Everyone wants to be happy. Everyone is capable of being happy. These are simple statements and simple truths. But happiness can be elusive.
We live in an incredibly hurried and stress filled world. When we are faced with bad news, a difficult person, or disappointment, many people tend react in ways that do not serve them well. They overreact, blow things out of proportion, and focus on the negative. They transform minor problems into major issues, and lose sight of the larger picture. Life becomes a struggle and a chore.
Why does it seem that happiness has become an unattainable goal for so many people?
The answer is as simple as the question. We do not know where to look.
Happiness is Found in Ourselves
Too many people search for happiness outside of themselves. They seek happiness from money, possessions, and other people. They do not understand genuine happiness does not come from outside influences. Truly happy people are happy because they have found joy and peace within themselves. These fortunate people have discovered that happiness is a choice, and they choose to be happy in a capricious and uncertain world.
This does not imply that happy people live with their heads buried in the sand. It does not mean that happy people are naif and blind to negative events or the harmful behaviors of others. Happy people see negative outcomes, events, and people as a part of life that must be dealt with; but do not allow them to cause personal discontent.
Do not confuse happiness, contentedness, and satisfaction with a lack of drive or ambition. Happy people do strive for success in their chosen field of endeavor. Happy people follow their passions. Happy people also develop positive, lasting relationships with others. Happy people accumulate possessions. But happy people do not allow their happiness to be dependent upon these things.
Happy people know the only person or thing responsible for their happiness is themselves. The only thing standing between you and your happiness is you. In other words, “We have met the enemy, and he is us.”
Small Changes Can Pay Large Dividends: The good news is that everyone has a happy, satisfied life within their grasp. Though we cannot control the world and all of the events around us, we can control how we react to them. We can keep life in proper perspective by employing small strategies that will enhance and increase our happiness and satisfaction with life. Here are three small things we can do every day to alter our attitudes and increase our happiness and satisfaction with life:
Live in the Present Moment: Regardless of what happened yesterday, or a year ago, and what may happen tomorrow or next year, the present moment is where you are.
Too often, we allow our past problems and concerns for the future to dominate our present. We cannot enjoy the present moment because we are anxious and frustrated about things that have already happened or may happen in the tomorrow. We postpone our happiness by convincing ourselves things will be better “someday”.
Jon Lennon was quoted as saying “Life is what is happening while we are busy making other plans.” What a prescient observation that is. Life is not a dress rehearsal for next week’s big show. While we are busy making other plans, our children are growing up, our neighbors and friends are moving to new neighborhoods, we are getting out of shape and our dreams are dying. Life is going on and we are missing it.

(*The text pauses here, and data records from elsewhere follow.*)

/-- What the close of the day does (R25, R28, R63, R104, R156): the summary, with the open mark, the office time and the
trading minute of the close, every running total, the SUSPECT held count and the watermarks of each configured slot, and the
stock value; a trading minute is the whole minutes elapsed from the open mark, through day 65,535 to day 0 (R30), where the
clock does not stand before the mark on the mark's own day, for which the manual gives no figure (log entry 4); the freed
records, the lists of the consignments kept, the session lists, the totals, the office state, and the shutter, which the new
office state closes (R95). -/
def Obligations.TheDayCloses : Prop :=
  ∀ s : State,
    s.closeDay.oc.state = .closedDay ∧ s.closeDay.oc.summary = some s.summarize ∧ s.closeDay.oc.totals = Totals.zero ∧
    s.summarize =
      { openMark := s.oc.openMark, closed := s.oc.clock, minute := s.minute, totals := s.oc.totals
        slots := ((List.range s.st.denoms.length).map (· + 1)).map fun d =>
          { suspect := (s.slot d).suspect, low := (s.slot d).low, high := (s.slot d).high }
        stockValue := s.stockValue } ∧
    (∀ m : OfficeTime, s.oc.openMark = some m → m.day ≤ 65535 → s.oc.clock.day ≤ 65535 → m.sec ≤ 86399 →
      (m.day = s.oc.clock.day → m.sec ≤ s.oc.clock.sec) →
      s.minute =
        ((if m.day ≤ s.oc.clock.day then s.oc.clock.day - m.day else s.oc.clock.day + 65536 - m.day) * 86400 +
          s.oc.clock.sec - m.sec) / 60) ∧
    s.stockValue = (s.slots.map fun d =>
      ((s.slot d).working + (s.slot d).reserve + (s.slot d).unfit + (s.slot d).dispatch) * s.pieceValue d).sum ∧
    (∀ b x, s.bag b = some x →
      s.closeDay.bag b = if x.state = .counted ∨ x.state = .lost ∨ x.state = .handedOver then none else some x) ∧
    (∀ c, (s.consignment c).state = .done ∨ (s.consignment c).state = .cancelled →
      s.closeDay.consignment c = { state := .free, outbound := [], inbound := [], schedule := none }) ∧
    (∀ c, (s.consignment c).state ≠ .done → (s.consignment c).state ≠ .cancelled →
      s.closeDay.consignment c =
        { s.consignment c with
          outbound := (s.consignment c).outbound.filter fun b => !((s.bag b).any fun x =>
            decide (x.state = .counted ∨ x.state = .lost ∨ x.state = .handedOver))
          inbound := (s.consignment c).inbound.filter fun b => !((s.bag b).any fun x =>
            decide (x.state = .counted ∨ x.state = .lost ∨ x.state = .handedOver)) }) ∧
    (∀ n, s.closeDay.till n = if (s.till n).state = .reconciled then { s.till n with bags := [] } else s.till n) ∧
    s.closeDay.slc = { s.slc with shutter := .closed } ∧ s.closeDay.chu.handover = s.chu.handover ∧
    s.closeDay.st = s.st ∧ s.closeDay.csc = s.csc

/-- CANCEL CLOSE (R26). -/
def Obligations.CancelClose : Prop :=
  (∀ s : State, s.phase = .running → s.oc.state = .closing →
    Accepts .cancelClose s (s.settle { s with oc := { s.oc with state := .trading } }) s.outstanding.fields ∧
    (s.settle { s with oc := { s.oc with state := .trading } }).oc.state = .trading) ∧
  (∀ s : State, s.Open → s.oc.state ≠ .closing → Refuses .cancelClose s .state []) ∧
  (∀ s : State, s.phase = .running → s.oc.state = .held → Refuses .cancelClose s .held [])

/-- RESUME (R22): the remembered state is entered, the deferred notices join the queue behind those in it, their overflow sets
the notices-lost flag, the shutter is decided, and in TRADING and CLOSING one minute event passes with the trading minute of
the moment (State.minuteEvent, of which MinuteEventEvaluatesEveryTill speaks). Each notice moved meets the mask and the
capacity of 32 in its turn (R175); minuteTold is a field of the model's own (log entry 27, DESIGN CHOICE). That the reply
gives the remembered state, also where the day closes in the same operation, is log entry 33 (DESIGN CHOICE). -/
def Obligations.Resume : Prop :=
  (∀ (s : State) (r : OfficeState), s.phase = .running → s.oc.state = .held → s.oc.remembered = some r → r ≠ .held →
    ∃ (u v : State) (kept more : List Notice),
      Accepts .resume s (s.settle u) [r.code] ∧
      kept = s.oc.deferred.filter (fun n => !s.hli.mask.getLsbD (n.kind.num - 128)) ∧
      v = { s with
        oc := { s.oc with state := r, remembered := none, deferred := [], deferredOver := false }
        hli := { s.hli with
          notices := s.hli.notices ++ kept.take (32 - s.hli.notices.length)
          lost := s.hli.lost || s.oc.deferredOver || decide (32 - s.hli.notices.length < kept.length) } } ∧
      u = (if r = .trading ∨ r = .closing then v.decideShutter.minuteEvent s.minute else v.decideShutter) ∧
      u.oc =
        { s.oc with
          state := r, remembered := none, deferred := [], deferredOver := false
          minuteTold := if r = .trading ∨ r = .closing then s.minute else s.oc.minuteTold } ∧
      (s.hli.notices.length + s.oc.deferred.length ≤ 32 →
        u.hli.notices = s.hli.notices ++ s.oc.deferred.filter (fun n => !s.masked n.kind) ++ more) ∧
      (s.oc.deferredOver = true → u.hli.lost = true) ∧
      u.slc = { s.slc with shutter := if (r = .trading ∨ r = .closing) ∧ s.freeOrphans ≠ [] then .opened else .closed } ∧
      u.st = s.st ∧ u.br = s.br ∧ u.csc = s.csc ∧ u.chu = s.chu ∧ u.pins = s.pins) ∧
  (∀ s : State, s.Open → Refuses .resume s .state [])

The truth is, now is the only time we have. Yesterday is gone and tomorrow is not promised. Learn to live in and enjoy the present moment. The past and present cause fear, and when we live in the present we push fear from our minds.
Learn from the past, keep an eye to the future, but live in the present. Enjoy where you are.
Be Accepting of Imperfections: Have you ever met a perfectionist who was happy and filled with peace and joy? Probably not. The need for perfection and the desire for inner tranquility are in direct conflict. Perfectionists are fighting a losing battle. They become mentally attached to having thing a certain way: Better than they already are. Instead of focusing on what and being grateful for what is good, they obsess about what is wrong and what needs to be fixed. This fosters discontent.
Focusing on imperfections, whether our own or someone else’s, pulls us away from being happy. Making peace with imperfections does not mean we stop trying to do our best. It means we do not allow ourselves to become attached and focused on what is wrong with life. There is always room for improvement, but you can still enjoy and appreciate things the way they are.
It may take some practice, but as we eliminate the need for perfection in all areas of life, we can begin to see the inherent perfection in life itself.
Start Each Day Thinking About Someone to Thank: This is such a simple act and it takes only moments each day. Gratitude and happiness go hand in hand. If you feel genuinely grateful for all the gifts of your life, the happier you will be. It’s that simple.
We all have many things to be grateful for: friends, family, co-workers, and the cop that gave you a break on the speeding ticket last week. Focus on the good in your life. If you wake up each morning feeling grateful it is impossible to feel anything but happy.
These suggestions a just three of myriad ways we can alter our behavior to enhance our inner peace and happiness. Try them or come up with other ways that work for you. Practice random acts of kindness. Spend a moment everyday thinking of someone you love. Think of your problems as learning experiences. The possibilities are unlimited.
Be happy with yourself! Be happy with the world!